**Requirement:** Copy exactly the lines of the material below, starting with the first and including the line that holds "(countRow s a ch l).arrays".
((
theorem countRow_gives (s : State) (a : ArrayId) (ch : Charge) (l : RowLoad) :
    (countRow s a ch l).arrays = s.arrays ∧ (countRow s a ch l).mem = s.mem ∧ (countRow s a ch l).regs =
      (rowNoted s a.core (if ch.sub = 0 then l.malformed else 0) (decide (1 < l.vectors.length ∧ ch.sub = 0))).regs := by
  unfold countRow rowNoted
  dsimp only
  have t1 : ∀ (u : State) (p : Prop) [Decidable p] (b n m : Nat) (f : Nat × Nat),
      (if p then raise (count u b n m) b f else u).arrays = u.arrays ∧ (if p then raise (count u b n m) b f else u).mem = u.mem := by
    intro u p _ b n m f
    split
    · exact ⟨by rw [raise_arrays, count_arrays], by rw [raise_mem, count_mem]⟩
    · exact ⟨rfl, rfl⟩
  by_cases h1 : l.malformed = 0 ∨ ch.sub ≠ 0
  · have h2 : (if ch.sub = 0 then l.malformed else 0) = 0 := by
      rcases h1 with h | h
      · rw [h, ite_self]
      · rw [if_neg h]
    rw [if_pos h1, if_pos h2]
    refine ⟨(t1 ..).1, (t1 ..).2, ?_⟩
    by_cases h3 : 1 < l.vectors.length ∧ ch.sub = 0
    · simp only [if_pos h3, decide_eq_true h3, if_true]
    · simp only [if_neg h3, decide_eq_false h3, Bool.false_eq_true, if_false]
  · obtain ⟨h4, h5⟩ := not_or.mp h1
    have h5 : ch.sub = 0 := Classical.not_not.mp h5
    rw [if_neg h1, if_pos h5, if_neg h4]
    obtain ⟨c1, c2, c3⟩ := tileCount_same (raise (count s (spRegBase a.core) Ctr.SP_IDX_OOB_CNT l.malformed) (spRegBase a.core) Flag.sp_IDX_OOB)
      a.core ch.tile cntIdxOob l.malformed
    refine ⟨(t1 ..).1.trans (c2.trans ?_), (t1 ..).2.trans (c3.trans ?_), ?_⟩
    · rw [raise_arrays, count_arrays]
    · rw [raise_mem, count_mem]
    · by_cases h3 : 1 < l.vectors.length ∧ ch.sub = 0
      · simp only [if_pos h3, decide_eq_true h3, if_true]
        exact raise_regs_congr (count_regs_congr c1 _ _ _) _ _
      · simp only [if_neg h3, decide_eq_false h3, Bool.false_eq_true, if_false]
        exact c1

theorem scheduleVector_of {s : State} {a : ArrayId} {x : ArrayState} {w : WeightTile} {ch : Charge}
    (h : Swapped (getArray s a) x w ch) (record : Nat) :
    let y := match ch.rows with
      | m :: rest => scheduleRow s a x w ch ((getArray s a).sel != x.sel) record m rest
      | [] => scheduleTally s a x w ch ((getArray s a).sel != x.sel) record
    ∃ t, exec (.vectorSchedule a record) s = .next t ∧ (y = s → t = s) ∧ t.arrays = y.arrays ∧ t.mem = y.mem ∧ t.regs = y.regs := by
  intro y
  have e : exec (.vectorSchedule a record) s = .next (if ((getArray s a).sel != x.sel) && (getArray y a).sel != (getArray s a).sel then
      tileCounts y a.core ch.tile w.counts else y) := by
    refine congrArg Host.Outcome.next ?_
    unfold scheduleVector
    simp only [swapped_charge h, (swapped_iff _ _ _ _ (swapped_charge h)).mpr h]
    rfl
  have k := tileCounts_keeps (P := (· ∈ [.cores])) (.refl y) a.core ch.tile w.counts (Can.all _)
  refine ⟨_, e, fun hy => ?_, ?_, ?_, ?_⟩
  · rw [hy]
    rw [if_neg (by simp)]
  all_goals split
  · exact k.field .arrays (by decide)
  · rfl
  · exact k.field .mem (by decide)
  · rfl
  · exact k.field .regs (by decide)
  · rfl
))
**Solution for this problem:**
theorem countRow_gives (s : State) (a : ArrayId) (ch : Charge) (l : RowLoad) :
    (countRow s a ch l).arrays = s.arrays ∧ (countRow s a ch l).mem = s.mem ∧ (countRow s a ch l).regs =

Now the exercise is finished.